TTS with RVC pipeline (ONNX Version)

These details have not been verified by PyPI

Project links

Homepage

Project description

TTS-with-RVC-ONNX 0.1.9

TTS-with-RVC-ONNX (Text-to-Speech with RVC using ONNX) is a package designed to enhance the capabilities of text-to-speech (TTS) systems by introducing an RVC module running on the ONNX Runtime. The package enables users to not only convert text into speech but also personalize and customize the voice output according to their preferences with RVC support, optimized for various hardware backends (DirectML, CUDA, CPU).
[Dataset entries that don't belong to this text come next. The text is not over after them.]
-- ==== Sys2Proof/Tests/Slice0.lean ====
section
/-! SUPPORT. The model's own tests. Expected values are the spec's: the vectors V<n> of 95_test_vectors.md, the examples of
the rules, the encodings of 30_encoding.md R91. The second half has a witness for the hypotheses of every obligation. -/

namespace Sys2Proof.Tests

open Sys2Proof.Machine

-- One thread: the kernel evaluations below would otherwise start too many at once for the sandbox's memory.
set_option Elab.async false

/-! ### Helpers -/

/-- The `m` bytes of a number, most significant first. -/
def bytesOf (m n : Nat) : Vector Byte m := Vector.ofFn fun k => BitVec.ofNat 8 (n >>> (8 * (m - 1 - k.val)))

/-- `RK` with the 16 bytes of `n` as round key `r`, zero elsewhere. -/
def rkRound (r n : Nat) : Vector Word 60 :=
  Vector.ofFn fun i => Vector.ofFn fun j =>
    if i.val / 4 = r then BitVec.ofNat 8 (n >>> (8 * (15 - (4 * (i.val % 4) + j.val)))) else 0

/-- The state after reset with a known `RK`. -/
def base : State := { State.reset with rk := rkRound 60 0 }

/-- An idle state with a schedule whose round key 10 is V10's. -/
def keyed : State := { base with kvalid := true, rk := rkRound 10 0xd014f9a8c9ee2589e13f0cc8b6630ca6 }

/-- Before the last round of V2: `S` after round 9. -/
def lastRound : State :=
  { keyed with phase := .enc, rnd := 10, sreg := bytesOf 16 0xeb40f21e592e38848ba113e71bc342d2, oplen := 16 }

/-- A key expansion at its first step. -/
def expanding : State := { base with phase := .kx }

/-- The state an outcome goes on with. -/
def after (o : Host.Outcome State Fault Refusal) : State :=
  match o with
  | .next t => t
  | .fault _ => base
  | .refused _ => base

/-- The step that runs the command byte `v`. -/
def command (v : Nat) (s : State) : State := after (step (s.withFetchWord 8 v))

/-- The step of the first of some turns. -/
def turn (u : Turn) (s : State) : State := after (step { s with pending := [u] })

/-! ### Well-formedness and decoding -/

theorem test_wf_refuses_empty_part : (Instr.ctrPart 0).wf = false := by decide
theorem test_wf_admits_parts : (Instr.ctrPart 1).wf = true ∧ (Instr.ctrPart 15).wf = true := by decide

theorem test_decode_housekeeping : decode 0b0000_0000 = .ok .nop ∧ decode 0b0110_0000 = .ok .clrerr := by decide
theorem test_decode_keyexp :
    decode 0b0001_0000 = .ok .keyexp128 ∧ decode 0b0001_0001 = .ok .keyexp192 ∧ decode 0b0001_0010 = .ok .keyexp256 := by
  decide
theorem test_decode_loads : decode 0b0010_0000 = .ok .loadiv ∧ decode 0b0011_0000 = .ok .loadnonce := by decide
theorem test_decode_block :
    decode 0b0100_0000 = .ok .ecbEnc ∧ decode 0b0100_0001 = .ok .cbcEnc ∧ decode 0b0100_0010 = .ok (.ctrBlk false) ∧
    decode 0b0100_0100 = .ok .ecbDec ∧ decode 0b0100_0101 = .ok .cbcDec ∧ decode 0b0100_0110 = .ok (.ctrBlk true) := by
  decide
theorem test_decode_part : decode 0b0101_0001 = .ok (.ctrPart 1) ∧ decode 0b0101_1111 = .ok (.ctrPart 15) := by decide
/-- V40: 28 commands, 224, 1, 2 and 1 rejected. -/
theorem test_decode_counts :
    let vs := (List.range 256).map (BitVec.ofNat 8)
    (vs.filter fun v => (decode v).toBool).length = 28 ∧
    (vs.filter fun v => decode v == .error .opcode).length = 224 ∧
    (vs.filter fun v => decode v == .error .keylen).length = 1 ∧
    (vs.filter fun v => decode v == .error .mode).length = 2 ∧
    (vs.filter fun v => decode v == .error .empty).length = 1 := by decide +kernel
theorem test_decodeTableWord : decodeTableWord 8 0x12 = some .keyexp256 ∧ decodeTableWord 8 0x50 = none := by decide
ONNX Runtime is used for RVC inference, potentially leveraging hardware acceleration (DirectML on Windows/AMD, CUDA on NVIDIA). PyTorch is required only for specific F0 predictors (rmvpe).

It may contain bugs. Report an issue in case of error.

Release notes

0.1.9 - April 10, 2025: Current ONNX Branch Sync

Synced RVC parameters with main branch 0.1.9 (rms_mix_rate, protect, filter_radius, resample_sr, file_index2, verbose).
Added support for F0 predictors: rmvpe (using ONNX), pm, dio, harvest.
Fixed F0 length mismatch issue and implemented correct audio padding.
Added set_device method to switch ONNX Runtime providers.
Updated dependencies and ONNX Runtime selection.

(Based on main branch 0.1.9)

0.1.6 - Initial ONNX support.

Prerequisites

You must have Python >= 3.8 and <= 3.12 installed (3.12 is recommended). You must have ONNX Runtime compatible hardware/drivers if using GPU acceleration (DirectML for AMD on Windows, CUDA for NVIDIA). The CPU provider works generally.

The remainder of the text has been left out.